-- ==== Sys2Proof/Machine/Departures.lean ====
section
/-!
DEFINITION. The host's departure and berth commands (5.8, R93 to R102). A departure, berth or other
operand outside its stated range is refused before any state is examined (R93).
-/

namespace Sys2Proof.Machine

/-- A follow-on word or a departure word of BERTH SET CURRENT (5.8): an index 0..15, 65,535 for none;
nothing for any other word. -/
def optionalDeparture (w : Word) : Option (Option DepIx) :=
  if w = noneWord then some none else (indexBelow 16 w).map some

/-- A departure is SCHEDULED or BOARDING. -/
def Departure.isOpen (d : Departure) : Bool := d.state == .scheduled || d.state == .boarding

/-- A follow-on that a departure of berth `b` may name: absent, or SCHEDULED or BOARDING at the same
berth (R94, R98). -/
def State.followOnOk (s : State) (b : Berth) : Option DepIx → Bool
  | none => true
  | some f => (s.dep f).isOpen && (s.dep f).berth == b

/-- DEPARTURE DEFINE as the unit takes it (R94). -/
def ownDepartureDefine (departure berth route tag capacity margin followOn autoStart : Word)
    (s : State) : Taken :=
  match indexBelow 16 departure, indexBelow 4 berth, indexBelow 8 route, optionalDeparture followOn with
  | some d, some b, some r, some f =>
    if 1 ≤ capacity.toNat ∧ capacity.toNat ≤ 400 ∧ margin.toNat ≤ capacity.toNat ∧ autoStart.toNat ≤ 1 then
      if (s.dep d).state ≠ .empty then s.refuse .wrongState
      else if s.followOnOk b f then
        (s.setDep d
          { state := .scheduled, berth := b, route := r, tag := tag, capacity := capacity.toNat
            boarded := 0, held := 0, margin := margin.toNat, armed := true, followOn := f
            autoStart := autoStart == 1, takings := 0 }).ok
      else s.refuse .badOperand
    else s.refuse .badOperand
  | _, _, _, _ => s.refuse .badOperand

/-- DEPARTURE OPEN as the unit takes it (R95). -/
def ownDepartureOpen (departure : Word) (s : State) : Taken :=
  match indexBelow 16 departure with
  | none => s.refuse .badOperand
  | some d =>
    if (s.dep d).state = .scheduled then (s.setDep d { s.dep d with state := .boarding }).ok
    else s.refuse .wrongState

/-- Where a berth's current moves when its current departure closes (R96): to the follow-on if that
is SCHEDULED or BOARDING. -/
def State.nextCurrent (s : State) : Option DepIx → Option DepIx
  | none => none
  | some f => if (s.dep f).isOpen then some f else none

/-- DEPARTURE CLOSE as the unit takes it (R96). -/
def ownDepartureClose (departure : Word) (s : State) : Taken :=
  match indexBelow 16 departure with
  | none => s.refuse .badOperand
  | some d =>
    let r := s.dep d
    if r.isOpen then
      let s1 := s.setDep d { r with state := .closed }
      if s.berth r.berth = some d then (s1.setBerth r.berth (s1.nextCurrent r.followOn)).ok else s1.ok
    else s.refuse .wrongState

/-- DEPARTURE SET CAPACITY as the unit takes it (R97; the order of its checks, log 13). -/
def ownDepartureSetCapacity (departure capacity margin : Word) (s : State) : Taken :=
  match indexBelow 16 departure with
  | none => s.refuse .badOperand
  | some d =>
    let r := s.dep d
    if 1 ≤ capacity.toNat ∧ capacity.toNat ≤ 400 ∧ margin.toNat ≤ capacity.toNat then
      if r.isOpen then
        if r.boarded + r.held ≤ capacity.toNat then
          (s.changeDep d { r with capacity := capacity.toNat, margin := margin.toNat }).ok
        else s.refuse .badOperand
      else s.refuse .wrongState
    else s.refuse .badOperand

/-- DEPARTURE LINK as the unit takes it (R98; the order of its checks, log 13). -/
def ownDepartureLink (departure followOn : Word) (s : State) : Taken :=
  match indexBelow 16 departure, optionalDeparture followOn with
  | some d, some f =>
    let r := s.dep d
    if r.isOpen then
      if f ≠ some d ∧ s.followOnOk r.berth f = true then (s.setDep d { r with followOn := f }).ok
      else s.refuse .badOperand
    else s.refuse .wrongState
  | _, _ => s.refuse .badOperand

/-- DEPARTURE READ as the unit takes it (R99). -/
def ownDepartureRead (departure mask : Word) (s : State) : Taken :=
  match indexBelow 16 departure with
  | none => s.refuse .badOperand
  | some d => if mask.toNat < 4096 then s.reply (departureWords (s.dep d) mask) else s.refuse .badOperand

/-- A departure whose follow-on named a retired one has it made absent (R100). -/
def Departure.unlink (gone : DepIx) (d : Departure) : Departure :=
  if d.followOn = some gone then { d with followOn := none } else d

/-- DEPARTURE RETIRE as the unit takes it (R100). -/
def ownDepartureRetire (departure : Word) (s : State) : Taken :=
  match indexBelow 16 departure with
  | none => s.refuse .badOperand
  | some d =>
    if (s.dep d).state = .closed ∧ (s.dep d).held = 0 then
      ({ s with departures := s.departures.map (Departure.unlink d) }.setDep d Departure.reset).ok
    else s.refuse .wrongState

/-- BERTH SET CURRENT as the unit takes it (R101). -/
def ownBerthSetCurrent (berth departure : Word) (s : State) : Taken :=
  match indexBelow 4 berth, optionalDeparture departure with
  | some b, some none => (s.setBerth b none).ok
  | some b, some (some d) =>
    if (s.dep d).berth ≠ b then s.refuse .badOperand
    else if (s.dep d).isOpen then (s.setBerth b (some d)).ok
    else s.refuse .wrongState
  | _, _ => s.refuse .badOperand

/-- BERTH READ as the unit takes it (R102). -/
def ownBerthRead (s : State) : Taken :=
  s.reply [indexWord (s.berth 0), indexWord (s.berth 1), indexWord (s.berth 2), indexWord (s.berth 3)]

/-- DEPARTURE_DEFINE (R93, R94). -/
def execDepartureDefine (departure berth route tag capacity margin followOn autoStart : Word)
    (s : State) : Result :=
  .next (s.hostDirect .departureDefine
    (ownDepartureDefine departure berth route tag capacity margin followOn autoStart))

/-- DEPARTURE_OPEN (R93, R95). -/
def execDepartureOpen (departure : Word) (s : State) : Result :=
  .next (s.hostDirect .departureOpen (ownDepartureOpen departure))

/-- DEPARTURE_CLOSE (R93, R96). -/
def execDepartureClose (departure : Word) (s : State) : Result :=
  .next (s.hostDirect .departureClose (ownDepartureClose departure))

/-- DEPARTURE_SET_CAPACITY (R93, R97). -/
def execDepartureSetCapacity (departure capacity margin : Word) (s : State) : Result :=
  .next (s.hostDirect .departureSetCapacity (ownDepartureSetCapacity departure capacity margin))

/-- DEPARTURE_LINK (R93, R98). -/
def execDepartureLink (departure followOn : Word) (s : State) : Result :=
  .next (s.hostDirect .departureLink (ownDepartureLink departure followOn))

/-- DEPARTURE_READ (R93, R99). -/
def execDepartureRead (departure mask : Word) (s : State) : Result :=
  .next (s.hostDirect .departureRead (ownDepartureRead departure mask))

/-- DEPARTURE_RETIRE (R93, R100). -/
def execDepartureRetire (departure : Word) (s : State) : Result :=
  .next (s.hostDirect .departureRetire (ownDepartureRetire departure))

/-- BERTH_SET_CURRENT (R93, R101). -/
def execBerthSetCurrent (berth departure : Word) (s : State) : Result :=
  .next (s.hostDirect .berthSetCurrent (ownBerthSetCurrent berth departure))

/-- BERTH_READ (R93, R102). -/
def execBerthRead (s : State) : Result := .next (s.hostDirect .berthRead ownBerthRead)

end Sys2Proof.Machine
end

····················

__Task goal__.
Using the material above, transcribe exactly the lines from the line with "(some d) =>" to the line with "def execBerthSetCurrent (berth"; both count, and nothing else goes in.

__Response to this task__.
  | some b, some (some d) =>
    if (s.dep d).berth ≠ b then s.refuse .badOperand
    else if (s.dep d).isOpen then (s.setBerth b (some d)).ok
    else s.refuse .wrongState
  | _, _ => s.refuse .badOperand

/-- BERTH READ as the unit takes it (R102). -/
def ownBerthRead (s : State) : Taken :=
  s.reply [indexWord (s.berth 0), indexWord (s.berth 1), indexWord (s.berth 2), indexWord (s.berth 3)]

/-- DEPARTURE_DEFINE (R93, R94). -/
def execDepartureDefine (departure berth route tag capacity margin followOn autoStart : Word)
    (s : State) : Result :=
  .next (s.hostDirect .departureDefine
    (ownDepartureDefine departure berth route tag capacity margin followOn autoStart))

/-- DEPARTURE_OPEN (R93, R95). -/
def execDepartureOpen (departure : Word) (s : State) : Result :=
  .next (s.hostDirect .departureOpen (ownDepartureOpen departure))

/-- DEPARTURE_CLOSE (R93, R96). -/
def execDepartureClose (departure : Word) (s : State) : Result :=
  .next (s.hostDirect .departureClose (ownDepartureClose departure))

/-- DEPARTURE_SET_CAPACITY (R93, R97). -/
def execDepartureSetCapacity (departure capacity margin : Word) (s : State) : Result :=
  .next (s.hostDirect .departureSetCapacity (ownDepartureSetCapacity departure capacity margin))

/-- DEPARTURE_LINK (R93, R98). -/
def execDepartureLink (departure followOn : Word) (s : State) : Result :=
  .next (s.hostDirect .departureLink (ownDepartureLink departure followOn))

/-- DEPARTURE_READ (R93, R99). -/
def execDepartureRead (departure mask : Word) (s : State) : Result :=
  .next (s.hostDirect .departureRead (ownDepartureRead departure mask))

/-- DEPARTURE_RETIRE (R93, R100). -/
def execDepartureRetire (departure : Word) (s : State) : Result :=
  .next (s.hostDirect .departureRetire (ownDepartureRetire departure))

/-- BERTH_SET_CURRENT (R93, R101). -/
def execBerthSetCurrent (berth departure : Word) (s : State) : Result :=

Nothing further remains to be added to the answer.